Mokele Mbembe











Ever since scientists identified the first dinosaur fossils, back in the 19th century, there have been stories suggesting that at least one variety of these great reptiles survived extinction and still lived in the swamps of central Africa.


A few of the earliest and most colorful tales came from Alfred Alosyius Horn, a traveler, trader, and adventurer of the last century. His stories told of a creature living in the swamps and rivers. The animal was called, “Jago-Nini” which meant “giant diver.” Though Horn had never seen the creature himself he was told that it, “Comes out of the water and devours people.” Horn did say he’d seen a footprint that was, “about the size of a good frying pan in circumference and three claws instead o’five.”


Through the years a number of explorers visited Africa and heard about huge unknown reptiles. These animals went under a variety of different names including “dingonek“, “Ol-umaina” and “chipekwe“. In every case, though, explorers only heard stories from the natives about the animals, but never saw direct evidence of the creatures existence for themselves.

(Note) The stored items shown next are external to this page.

/-- Host memory after a completion that the CPL ring takes (R357). -/
theorem State.complete_host {s : State} {cpl : Nat} (h : s.cplFree cpl = true) (c : Packet) (op st : Nat) (res : List Byte) :
    (s.complete c cpl op st res).host = if c.flags.getLsbD 1 = true ∧ st = 0 then s.host
      else (s.ring cpl).elim s.host (fun q => s.host.completed q c op st res s.now) := by
  simp only [State.cplFree, Bool.and_eq_true, Bool.not_eq_true', Option.any_eq_true] at h
  obtain ⟨⟨q, hq, hkind, hfull⟩, hheld⟩ := h
  rw [beq_iff_eq] at hkind
  rw [State.complete_eq]
  by_cases hn : c.flags.getLsbD 1 = true ∧ st = 0
  · simp [hn]
  · have hb : (c.flags.getLsbD 1 && st == 0) = false := by simpa using hn
    have hq' := State.ring_closeOn c.ring cpl s
    rw [hq, Option.map_some] at hq'
    have hroom : (s.closeOn c.ring).room cpl = true := by
      simp only [State.room, hq', Option.any_some]
      split <;> simp [hfull]
    rw [if_neg hn, if_neg (by rw [hb]; decide), State.writeCpl_free hroom (by simpa using hheld), State.pushEntry_host hq',
      State.closeOn_host, hq, Option.elim_some]
    split <;> simp [Memory.completed, completionRecord, Ring.entryAddr, Ring.closed, Ring.size, ringEntrySize, hkind]

/-! ### Which rings change -/

theorem Table.filter_put {α : Type} {f : Nat × α → Bool} {k : Nat} (h : ∀ v, f (k, v) = false) (v : α) :
    ∀ t : Table α, (Table.put t k v).filter f = t.filter f
  | [] => by simp [Table.put, h]
  | (j, u) :: t => by
    simp only [Table.put]
    split
    · simp [h]
    · split
      · next e => cases e; simp [h]
      · simp [List.filter_cons, Table.filter_put h v t]

section
variable {f : Nat × Ring → Bool} {n : Nat}

theorem State.moderate_filter (h : ∀ r, f (n, r) = false) (s : State) : (s.moderate n).rings.filter f = s.rings.filter f := by
  unfold State.moderate
  split
  · split
    · exact Table.filter_put h _ _
    · rfl
  · rfl

theorem State.pushEntry_filter (h : ∀ r, f (n, r) = false) (entry : List Byte) (s : State) :
    (s.pushEntry n entry).rings.filter f = s.rings.filter f := by
  unfold State.pushEntry
  split
  · rfl
  · exact (State.moderate_filter h _).trans (Table.filter_put h _ _)

theorem State.closeOn_filter (h : ∀ r, f (n, r) = false) (s : State) : (s.closeOn n).rings.filter f = s.rings.filter f := by
  unfold State.closeOn
  split
  · exact Table.filter_put h _ _
  · rfl

end

theorem State.writeCpl_filter {f : Nat × Ring → Bool} {h : HeldCpl} (hf : ∀ r, f (h.cpl, r) = false) (s : State) :
    (s.writeCpl h).rings.filter f = s.rings.filter f := by
  unfold State.writeCpl
  split
  · split <;> rfl
  · exact State.pushEntry_filter hf _ s

theorem State.complete_filter {f : Nat × Ring → Bool} {c : Packet} {cpl : Nat} (hc : ∀ r, f (c.ring, r) = false)
    (hq : ∀ r, f (cpl, r) = false) (op st : Nat) (res : List Byte) (s : State) :
    (s.complete c cpl op st res).rings.filter f = s.rings.filter f := by
  rw [State.complete_eq]
  split
  · exact State.closeOn_filter hc s
  · exact (State.writeCpl_filter hq _).trans (State.closeOn_filter hc s)

/-- A completion answers its command, whatever the state it completes in. -/
theorem answered_complete (c : Packet) (cpl op st : Nat) (res : List Byte) (v : State) :
    Answered c cpl op st res v (v.complete c cpl op st res) := by
  have e := State.complete_eventful c cpl op st res v
  refine ⟨?_, fun h => State.complete_host h c op st res, State.complete_filter (by simp) (by simp) op st res v⟩
  rw [e.versions]
  exact e.only

end Sys2Proof.Machine
end

section
/-!
SUPPORT. The boundaries (R4, R213, R360, R372): which command a spec belongs to, what a landing leaves of the queue, how commands meet
the epoch, and how one that waits alone leaves the queue at its boundary.
-/
namespace Sys2Proof.Machine

/-! ### Landing (R360, R407) -/

@[simp] theorem State.complete_waiting (c : Packet) (cpl op st : Nat) (res : List Byte) (s : State) :
    (s.complete c cpl op st res).waiting = s.waiting := (State.complete_eventful c cpl op st res s).waiting

@[simp] theorem State.post_waiting (code : Nat) (pan : Option Nat) (flags : Byte) (data : List Byte) (s : State) :
    (s.post code pan flags data).waiting = s.waiting := (State.post_eventful code pan flags data s).waiting

@[simp] theorem State.modSite_waiting (p : Nat) (f : Site → Site) (s : State) : (s.modSite p f).waiting = s.waiting := by
  unfold State.modSite
  split <;> rfl

/-- A command that waits by itself, and not as a part of a commit, completes. -/
theorem State.finish_alone {w : Waiting} (h : w.txn = none) (st : Nat) (res : List Byte) (s : State) :
    s.finish w st res = s.complete w.c w.cpl w.opcode st res := by
  simp [State.finish, h]

/-- A landing whose state check holds. -/
theorem State.landWaiting_allowed {w : Waiting} {k : CmdSpec} {s : State} (hk : specOf w.opcode = some k) (hw : w.txn = none)
    (ha : k.allows s w.c = true) : State.landWaiting w s =
      (k.land w.c w.cpl s).state.complete w.c w.cpl w.opcode (k.land w.c w.cpl s).status (k.land w.c w.cpl s).result := by
  simp [State.landWaiting, hk, ha, State.finish_alone hw]

/-- A landing whose state check fails. -/
theorem State.landWaiting_refused {w : Waiting} {k : CmdSpec} {s : State} (hk : specOf w.opcode = some k)
    (ha : k.allows s w.c = false) : State.landWaiting w s = s.fails w stBadState := by
  simp [State.landWaiting, hk, ha]

theorem State.fails_waiting {w : Waiting} (hw : w.txn = none) (st : Nat) (s : State) : (s.fails w st).waiting = s.waiting := by
  simp only [State.fails, State.finish_alone hw, State.complete_waiting, State.tidyPhase]
  split
  · simp
  · split <;> simp

/-- A command whose landing leaves the queue of waiting commands as it stands. -/
def CmdSpec.KeepsQueue (k : CmdSpec) : Prop := ∀ c cpl s, (k.land c cpl s).state.waiting = s.waiting

theorem CmdSpec.KeepsQueue.landWaiting {w : Waiting} {k : CmdSpec} (q : k.KeepsQueue) (hk : specOf w.opcode = some k)
    (hw : w.txn = none) (s : State) : (State.landWaiting w s).waiting = s.waiting := by
  cases ha : k.allows s w.c with
  | true => rw [State.landWaiting_allowed hk hw ha, State.complete_waiting, q]
  | false => rw [State.landWaiting_refused hk ha, State.fails_waiting hw]

theorem State.touchObject_waiting (o : Option Nat) (s : State) : (s.touchObject o).waiting = s.waiting := by
  cases o <;> rfl

theorem State.dropFlows_waiting (w : Waiting) (s : State) : (s.dropFlows w).waiting = s.waiting := by
  unfold State.dropFlows
  exact List.foldlRecOn (motive := fun t : State => t.waiting = s.waiting) _ _ rfl
    (fun t h e _ => (State.touchObject_waiting _ t).trans h)

/-! ### Commands that land at an epoch -/

theorem State.dropLink_waiting (e : Fin 2) (s : State) : (s.dropLink e).waiting = s.waiting := by
  unfold State.dropLink
  split
  · exact State.post_waiting _ _ _ _ _
  · rfl

theorem State.waitsForRecords_waiting (p : Nat) (s : State) : (s.waitsForRecords p).waiting = s.waiting := State.modSite_waiting _ _ s

theorem beginRt_waiting (c : Packet) (s : State) : (beginRt c s).waiting = s.waiting := by
  unfold beginRt
  split
  · exact State.modSite_waiting _ _ s
  · rfl

theorem panStartSpec_keepsQueue : panStartSpec.KeepsQueue := fun c _ s =>
  calc _ = _ := State.waitsForRecords_waiting _ _
    _ = _ := State.modSite_waiting _ _ _
    _ = _ := State.modSite_waiting _ _ _
    _ = s.waiting := beginRt_waiting c s

theorem panResumeSpec_keepsQueue : panResumeSpec.KeepsQueue := fun _ _ s =>
  (State.waitsForRecords_waiting _ _).trans (State.modSite_waiting _ _ s)

theorem heapReplaySpec_keepsQueue : heapReplaySpec.KeepsQueue := fun c _ s => by
  change (s.landReplay c).state.waiting = _
  unfold State.landReplay
  split
  · rfl
  · split
    · rfl
    · exact (State.waitsForRecords_waiting _ _).trans (State.post_waiting _ _ _ _ _)

theorem streamCreateSpec_keepsQueue : streamCreateSpec.KeepsQueue := fun c _ s => by
  dsimp only [streamCreateSpec, CmdSpec.onPan, CmdSpec.plain]
  split <;> rfl

theorem portSetSpec_keepsQueue : portSetSpec.KeepsQueue := fun c _ s => by
  change (if s.ports[portArg c].mode = argOf c 12 1 ∧ s.ports[portArg c].fec = argOf c 13 1 then s
    else s.dropLink (portArg c)).waiting = _
  split
  · rfl
  · exact State.dropLink_waiting _ s

/-- Commands that wait for the device epoch and for nothing else (R213, R362 to R368, R374). -/
def epochCommands : List Nat := [0x0002, 0x0304, 0x0307, 0x030F, 0x0310, 0x0401,
      0x0402, 0x0403, 0x0404, 0x0407, 0x0501, 0x0503, 0x0601, 0x0602, 0x0603, 0x0604, 0x0605, 0x0901, 0x0902, 0x0903, 0x0904, 0x0B04, 0x0B05]

/-- None of them changes the queue as it lands. -/
theorem State.landWaiting_waiting {w : Waiting} (h : w.opcode ∈ epochCommands) (hw : w.txn = none) (s : State) :
    (State.landWaiting w s).waiting = s.waiting := by
  have of : ∀ {k : CmdSpec}, k.KeepsQueue → specOf w.opcode = some k → (State.landWaiting w s).waiting = s.waiting :=
    fun q hk => q.landWaiting hk hw s
  have ofPan : ∀ {k : CmdSpec}, (∀ c cpl t, ∃ f, (k.land c cpl t).state = State.modSite (targetOf c) f t) →
      specOf w.opcode = some k → (State.landWaiting w s).waiting = s.waiting :=
    fun q => of (fun c cpl t => by obtain ⟨f, e⟩ := q c cpl t; rw [e, State.modSite_waiting])
  have ofNone : specOf w.opcode = none → (State.landWaiting w s).waiting = s.waiting := fun hk => by
    simp only [State.landWaiting, hk, State.dropFlows_waiting]
  simp only [epochCommands, List.mem_cons, List.not_mem_nil, or_false] at h
  rcases h with h | h | h | h | h | h | h | h | h | h | h | h | h | h | h | h | h | h | h | h | h | h | h <;> rw [h] at of ofPan ofNone
  · exact of (k := devSetSpec) (fun _ _ _ => rfl) rfl
  · exact of panStartSpec_keepsQueue rfl
  · exact of panResumeSpec_keepsQueue rfl
  · exact ofPan (k := panInputSpec) (fun _ _ _ => ⟨_, rfl⟩) rfl
  · exact ofPan (k := panHcallSpec) (fun _ _ _ => ⟨_, rfl⟩) rfl
  · exact ofPan (k := heapDepthSpec) (fun _ _ _ => ⟨_, rfl⟩) rfl
  · exact ofPan (k := heapHashSpec) (fun _ _ _ => ⟨_, rfl⟩) rfl
  · exact ofPan (k := heapHashrefSpec) (fun _ _ _ => ⟨_, rfl⟩) rfl
  · exact ofPan (k := heapLogSpec) (fun _ _ _ => ⟨_, rfl⟩) rfl
  · exact of heapReplaySpec_keepsQueue rfl
  · exact of streamCreateSpec_keepsQueue rfl
  · exact ofPan (k := streamDeleteSpec) (fun _ _ _ => ⟨_, rfl⟩) rfl
  · exact of portSetSpec_keepsQueue rfl
  · exact of (k := portAddrSpec) (fun _ _ _ => rfl) rfl
  · exact of (k := portRingsSpec) (fun _ _ _ => rfl) rfl
  · exact of (k := flowSetSpec) (fun _ _ _ => rfl) rfl
  · exact of (k := flowKeySpec) (fun _ _ _ => rfl) rfl
  · exact of (k := tbRateSpec) (fun _ _ _ => rfl) rfl
  · exact of (k := tbSlewSpec) (fun _ _ _ => rfl) rfl
  · exact of (k := tbStepSpec) (fun _ _ _ => rfl) rfl
  · exact of (k := tbPpsSpec) (fun _ _ _ => rfl) rfl
  · exact ofNone rfl
  · exact ofNone rfl

/-! ### The epoch (R213) -/

/-- Epochs lie at multiples of 250 µs: the next is the first after the last one entered, or the latest that has passed. -/
theorem State.nextEpoch_spec (s : State) :
    s.nextEpoch % 4000000 = 0 ∧ s.tb.epochAt < s.nextEpoch ∧ s.tb.time < s.nextEpoch + 4000000 := by
  by_cases h : s.tb.time < (s.tb.epochAt / 4000000 + 1) * 4000000
  · have e : s.nextEpoch = (s.tb.epochAt / 4000000 + 1) * 4000000 := if_pos h
    omega
  · have e : s.nextEpoch = s.tb.time / 4000000 * 4000000 := if_neg h
    omega

/-- The device at its next epoch, before any command has met it. -/
def State.enterEpoch (s : State) : State := { s with tb := { s.tb.moveTo s.nextEpoch with epochAt := s.nextEpoch } }

/-- Without a commit in progress an epoch is the landings of the commands that meet it. -/
theorem State.epoch_eq {s : State} (h : s.commits = []) :
    s.epoch = State.epochLandings s.nextEpoch s.waiting.length s.enterEpoch := by
  have e : State.stampCommits s.nextEpoch s.enterEpoch = { s.enterEpoch with commits := [] } := by
    simp [State.stampCommits, State.enterEpoch, h]
  calc s.epoch = State.epochLandings s.nextEpoch s.waiting.length (State.stampCommits s.nextEpoch s.enterEpoch) := rfl
    _ = _ := by rw [e, ← h]; rfl

theorem completes_deviceEpoch {s : State} (h : s.tb.counting = true) : Completes .deviceEpoch s (fun t => t = s.epoch) :=
  ⟨s.epoch, by change execDeviceEpoch s = _; simp [execDeviceEpoch, h], rfl⟩

/-- The oldest command that meets the epoch meets it first. -/
theorem State.epochLandings_cons {e n : Nat} {s : State} {w : Waiting} {l : List Waiting} (hs : s.waiting = w :: l)
    (hw : w.meets e = true) : State.epochLandings e (n + 1) s = State.epochLandings e n (s.meetEpoch e w) := by
  simp [State.epochLandings, hs, hw]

An exception was when, in 1932, British cryptozoologist Ivan Sanderson was traveling in Africa and came across large hippo-like tracks in a region with no hippos. He was told by the native that they were made by a creature named the “mgbulu-eM’bembe“. Later Sanderson saw something in the water that seemed too large to be a hippo, but disappeared before he could get a good look at it.

To further confuse the issue several hoaxes surrounded stories of the African dinosaur. The most widespread came in 1901 when rumors that the Smithsonian Institution was looking for someone to go to central Africa and bring back a Brontosaurus (proper technical name of Apatosaurus) appeared in a London newspaper.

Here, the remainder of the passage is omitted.